- Date: December 6, 2025
- Season: 2025
- Stadium: Lucas Oil Stadium
- Location: Indianapolis, Indiana
- MVP: Fernando Mendoza, QB, Indiana
- Favorite: Ohio State by 4.5
- Referee: Ron Snodgrass

United States TV coverage
- Network: Fox Compass Media
- Announcers: Gus Johnson (play-by-play), Joel Klatt (analyst), Jenny Taft, and Tom Rinaldi (sideline reporters) (Fox) Gregg Daniels (play-by-play) and Chad Brown (analyst) (Compass Media)

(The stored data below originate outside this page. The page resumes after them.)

-- ==== Sys2Proof/Machine/Engines.lean ====
section
/-! DEFINITION. The engine queue registers and the engines (08_engines R172 to R184, 11_network R240): the instructions eqw,
eqr and eqcnt, the checks of a submission, range locks and pins, the copy channels' commands word by word, the collective
engine, completion and records. A started command has left its command side. -/

namespace Sys2Proof.Machine

/-! ### Fields of a command (R174, R175, R182) -/

/-- Word i of a command. -/
def wd (w : List Word64) (i : Nat) : Nat := (w.getD i 0).toNat
def cmdOp (w : List Word64) : Nat := bits (wd w 0) 0 4
def cmdSlm (w : List Word64) : Bool := bit (wd w 0) 4
def cmdDlm (w : List Word64) : Bool := bit (wd w 0) 5
def cmdWpadv (w : List Word64) : Bool := bit (wd w 0) 8
def cmdRec (w : List Word64) : Bool := bit (wd w 0) 9
def cmdTag (w : List Word64) : Nat := bits (wd w 0) 16 16

/-- Words of a command, by its register and OP (R173). -/
def cmdLen (e : Nat) (w : List Word64) : Nat :=
  let op := cmdOp w
  if e = 2 then (if op ≤ 3 then 8 else 1)
  else if op = 0 ∨ op = 5 ∨ op = 6 then 4
  else if op ≤ 4 then 8
  else 1

/-- A side of a copy command: its source, its data destination, and the scale destination or index list. -/
inductive Side where
  | src | dst | aux
deriving DecidableEq, Repr

/-- The word that holds a side's address, when the command has the side. -/
def sideWord (op : Nat) : Side → Option Nat
  | .src => if op = 5 ∨ op = 6 then none else some 1
  | .dst => if op = 5 ∨ op = 6 then some 1 else some 2
  | .aux => if op = 2 ∨ op = 3 ∨ op = 4 then some 3 else none

/-- The side lies in local memory. -/
def sideLm (w : List Word64) : Side → Bool
  | .src => cmdSlm w
  | .dst => cmdDlm w
  | .aux => true

/-- The bits that word i of a command may hold (R175). -/
def wordMask (op i : Nat) : Nat :=
  let all := 2 ^ 64 - 1
  let m : List Nat := match op with
    | 0 => [all, all, 2 ^ 24 - 1]
    | 1 => [all, all, 2 ^ 48 - 1, all, all]
    | 2 => [all, all, all, 2 ^ 28 - 1]
    | 3 => [all, all, all, 2 ^ 48 - 1, all]
    | 4 => [all, all, all, 2 ^ 48 - 1, all]
    | 5 => [all, all, 2 ^ 24 - 1]
    | _ => [all]
  m.getD (i - 1) 0

/-- The header of a copy command is as R174 and R175 ask: the source of a scatter is local; of a gather DLM says whether the destination is (log 68). -/
def cmdHeaderOk (w : List Word64) : Bool :=
  let op := cmdOp w
  decide (wd w 0 &&& 0xFFFFFFFF0000FCC0 = 0) && decide (op ≤ 6) && (!cmdWpadv w || cmdDlm w) &&
    match op with
    | 2 => cmdDlm w && !cmdSlm w
    | 3 => !cmdSlm w
    | 4 => cmdSlm w && !cmdDlm w
    | 5 => !cmdSlm w
    | 6 => !cmdSlm w && cmdDlm w && !cmdWpadv w
    | _ => true

/-- An address word has no bits beyond its space and is a multiple of 8. -/
def addrOk (w : List Word64) (sd : Side) : Bool :=
  match sideWord (cmdOp w) sd with
  | none => true
  | some i =>
    let lm := if sd = .dst ∧ cmdOp w = 5 then cmdDlm w else sideLm w sd
    decide (wd w i % 8 = 0) && decide (if lm then wd w i < 2 ^ 31 else wd w i < 2 ^ 56)

/-- Lengths, counts and strides are within their limits. -/
def countsOk (w : List Word64) : Bool :=
  match cmdOp w with
  | 0 => decide (bits (wd w 3) 0 24 % 8 = 0) && decide (8 ≤ bits (wd w 3) 0 24)
  | 1 => decide (bits (wd w 3) 0 24 % 8 = 0) && decide (1 ≤ bits (wd w 3) 24 24) && decide (wd w 4 % 8 = 0) && decide (wd w 5 % 8 = 0)
  | 2 => decide (1 ≤ bits (wd w 4) 0 24) && decide (2 ≤ bits (wd w 4) 24 4) && decide (bits (wd w 4) 24 4 ≤ 8)
  | 3 => decide (bits (wd w 4) 24 24 % 8 = 0) && decide (wd w 5 % 8 = 0)
  | 4 => decide (bits (wd w 4) 24 24 % 8 = 0) && decide (wd w 5 % 8 = 0)
  | 5 => decide (bits (wd w 3) 0 24 % 8 = 0)
  | _ => true

/-- Check 1 of R177 for a copy channel, but for the spans of computed addresses. -/
def copyFieldsOk (w : List Word64) : Bool :=
  cmdHeaderOk w && ((List.range 7).all fun i => decide (wd w (i + 1) &&& wordMask (cmdOp w) (i + 1) = wd w (i + 1))) &&
    addrOk w .src && addrOk w .dst && addrOk w .aux && countsOk w

/-! ### Geometry -/

/-- A stride as a signed number. -/
def strideOf (x : Nat) : Int := signedOf 64 x

/-- The span of n rows of a length: first byte, and one past the last, from the base; empty without a byte. -/
def hull (n : Nat) (stride : Int) (len : Nat) : Int × Int :=
  if n = 0 ∨ len = 0 then (0, 0) else (min 0 ((n - 1 : Nat) * stride), max 0 ((n - 1 : Nat) * stride) + len)

/-- The span of indexed rows. -/
def indexHull (idx : List Nat) (stride : Int) (len : Nat) : Int × Int :=
  match idx with
  | [] => (0, 0)
  | i :: l =>
    if len = 0 then (0, 0)
    else l.foldl (fun h (j : Nat) => (min h.1 (j * stride), max h.2 (j * stride + len))) (i * stride, i * stride + len)

/-- Rows and bytes of a row of a gather or scatter. -/
def gRows (w : List Word64) : Nat := bits (wd w 4) 0 24
def gBytes (w : List Word64) : Nat := bits (wd w 4) 24 24

/-- The span of a side of a copy command, from its base (R176, R180). -/
def sideSpan (w : List Word64) (idx : List Nat) (sd : Side) : Int × Int :=
  let bytes := bits (wd w 3) 0 24
  let units := bits (wd w 4) 0 24
  let wb := bits (wd w 4) 24 4
  let packed : Int × Int := (0, (gRows w * gBytes w : Nat))
  let index : Int × Int := (0, if gBytes w = 0 then 0 else (4 * gRows w : Nat))
  match cmdOp w, sd with
  | 0, .src => (0, bytes)
  | 0, .dst => (0, bytes)
  | 1, .src => hull (bits (wd w 3) 24 24) (strideOf (wd w 4)) bytes
  | 1, .dst => hull (bits (wd w 3) 24 24) (strideOf (wd w 5)) bytes
  | 2, .src => (0, (units * (8 + 32 * wb) : Nat))
  | 2, .dst => (0, (units * (32 * wb) : Nat))
  | 2, .aux => (0, (8 * units : Nat))
  | 3, .src => indexHull idx (strideOf (wd w 5)) (gBytes w)
  | 3, .dst => packed
  | 3, .aux => index
  | 4, .src => packed
  | 4, .dst => indexHull idx (strideOf (wd w 5)) (gBytes w)
  | 4, .aux => index
  | 5, .dst => (0, bytes)
  | _, _ => (0, 0)

/-- A side is written by the engine. -/
def sideWritten (op : Nat) (sd : Side) : Bool := decide (sd = .dst) || (decide (sd = .aux) && decide (op = 2))

/-! ### Check 2 of R177 and the spans -/

/-- The core that a side's local-memory address names, and the offset. -/
def State.sideCore (s : State) (w : List Word64) (sd : Side) : Option (CoreLoc × Nat) :=
  match sideWord (cmdOp w) sd with
  | none => none
  | some i => (s.resolveCore (bits (wd w i) 21 10)).map fun l => (l, bits (wd w i) 0 21)

/-- A local-memory side names a core of the launch and stays within its limits. -/
def State.sideOk (s : State) (w : List Word64) (idx : List Nat) (sd : Side) : Bool :=
  if (sideWord (cmdOp w) sd).isNone || !sideLm w sd then true
  else
    match s.sideCore w sd with
    | none => false
    | some (_, off) =>
      let h := sideSpan w idx sd
      decide (0 ≤ off + h.1) && decide (off + h.2 ≤ 0x200000) &&
        (!sideWritten (cmdOp w) sd || decide (h.2 ≤ h.1) || (decide (0x80 ≤ off + h.1) && decide (off + h.2 ≤ 0x1F0000)))

/-- The key of a local-memory side's base. -/
def State.sideKey (s : State) (w : List Word64) (sd : Side) : Nat :=
  match s.sideCore w sd with
  | some (l, off) => l.base + off
  | none => 0

/-- Local memory as an engine finds it that reads in the tick of a push: the stores of the pushing primary, those of the push bundle included,
come first (R169). -/
def State.pushView (s : State) (pawn : Bool) (after : Nat) : Memory := if pawn then s.lm else s.viewAhead after

/-- The index list of a gather or scatter as a view of local memory gives it (R178). -/
def State.readIndex (s : State) (m : Memory) (w : List Word64) : List Nat :=
  if (cmdOp w = 3 ∨ cmdOp w = 4) ∧ gBytes w ≠ 0 then
    (List.range (gRows w)).map fun i => memRead m (s.sideKey w .aux + 4 * i) 4
  else []

/-- The list for the push in hand. -/
def State.pushIndex (s : State) (w : List Word64) : List Nat := s.readIndex (s.pushView s.isPawn s.opNo) w

/-- A global side stays within the virtual address space. -/
def globalOk (w : List Word64) (idx : List Nat) (sd : Side) : Bool :=
  match sideWord (cmdOp w) sd with
  | none => true
  | some i =>
    if sideLm w sd then true
    else decide (0 ≤ (wd w i : Int) + (sideSpan w idx sd).1) && decide ((wd w i : Int) + (sideSpan w idx sd).2 ≤ 2 ^ 56)

/-! ### Collective commands (R182, R183) -/

/-- The physical address of a byte under a context, for a read by an engine; none where its walk does not permit it. -/
def State.peekPa (s : State) (cx va : Nat) : Option Nat :=
  match s.verdict (s.pageWalk cx va).1 cx va 0 true with
  | .fill t _ _ => some (t.pa va)
  | _ => none

/-- n bytes at virtual addresses that a function translates, each by itself: a run may cross pages. -/
def State.readVia (s : State) (pa : Nat → Nat) : Nat → Nat → Nat
  | _, 0 => 0
  | va, n + 1 => (memGet s.pm (pa va)).toNat + 256 * s.readVia pa (va + 1) n

/-- The same for a write. -/
def State.writeVia (s : State) (pa : Nat → Nat) (va n v : Nat) : State :=
  if va % 65536 + n ≤ 65536 then s.homeWriteRun (pa va) n v
  else (List.range n).foldl (fun s i => s.homeWriteRun (pa (va + i)) 1 (v / 256 ^ i % 256)) s

/-- n bytes of a context's memory, little-endian. -/
def State.peek (s : State) (cx : Nat) : Nat → Nat → Option Nat
  | _, 0 => some 0
  | va, n + 1 =>
    match s.peekPa cx va, s.peek cx (va + 1) n with
    | some pa, some r => some ((memGet s.pm pa).toNat + 256 * r)
    | _, _ => none

/-- The package numbers of a group descriptor; an empty list for a count outside 1 to 512 (R182). -/
def State.groupAt (s : State) (cx va : Nat) : Option (List Nat) :=
  match s.peek cx va 2 with
  | none => none
  | some n =>
    if n = 0 ∨ 512 < n then some []
    else (s.peek cx (va + 8) (2 * n)).map fun x => unpackElems 16 n x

= 2025 Big Ten Football Championship Game =

The 2025 Big Ten Football Championship Game (officially known as the 2025 Discover Big Ten Football Championship Game for sponsorship reasons) was a college football game played on December 6, 2025, at Lucas Oil Stadium in Indianapolis, Indiana. It was the 15th edition of the Big Ten Football Championship Game and determined the champion of the conference for the 2025 season, as well as earning the winner an automatic bid to the 2025 College Football Playoff. The game began at 8:00 p.m. EST on Fox. The Hoosiers upset the Buckeyes to win their first outright Big Ten championship since 1945 and first Big Ten championship overall since 1967.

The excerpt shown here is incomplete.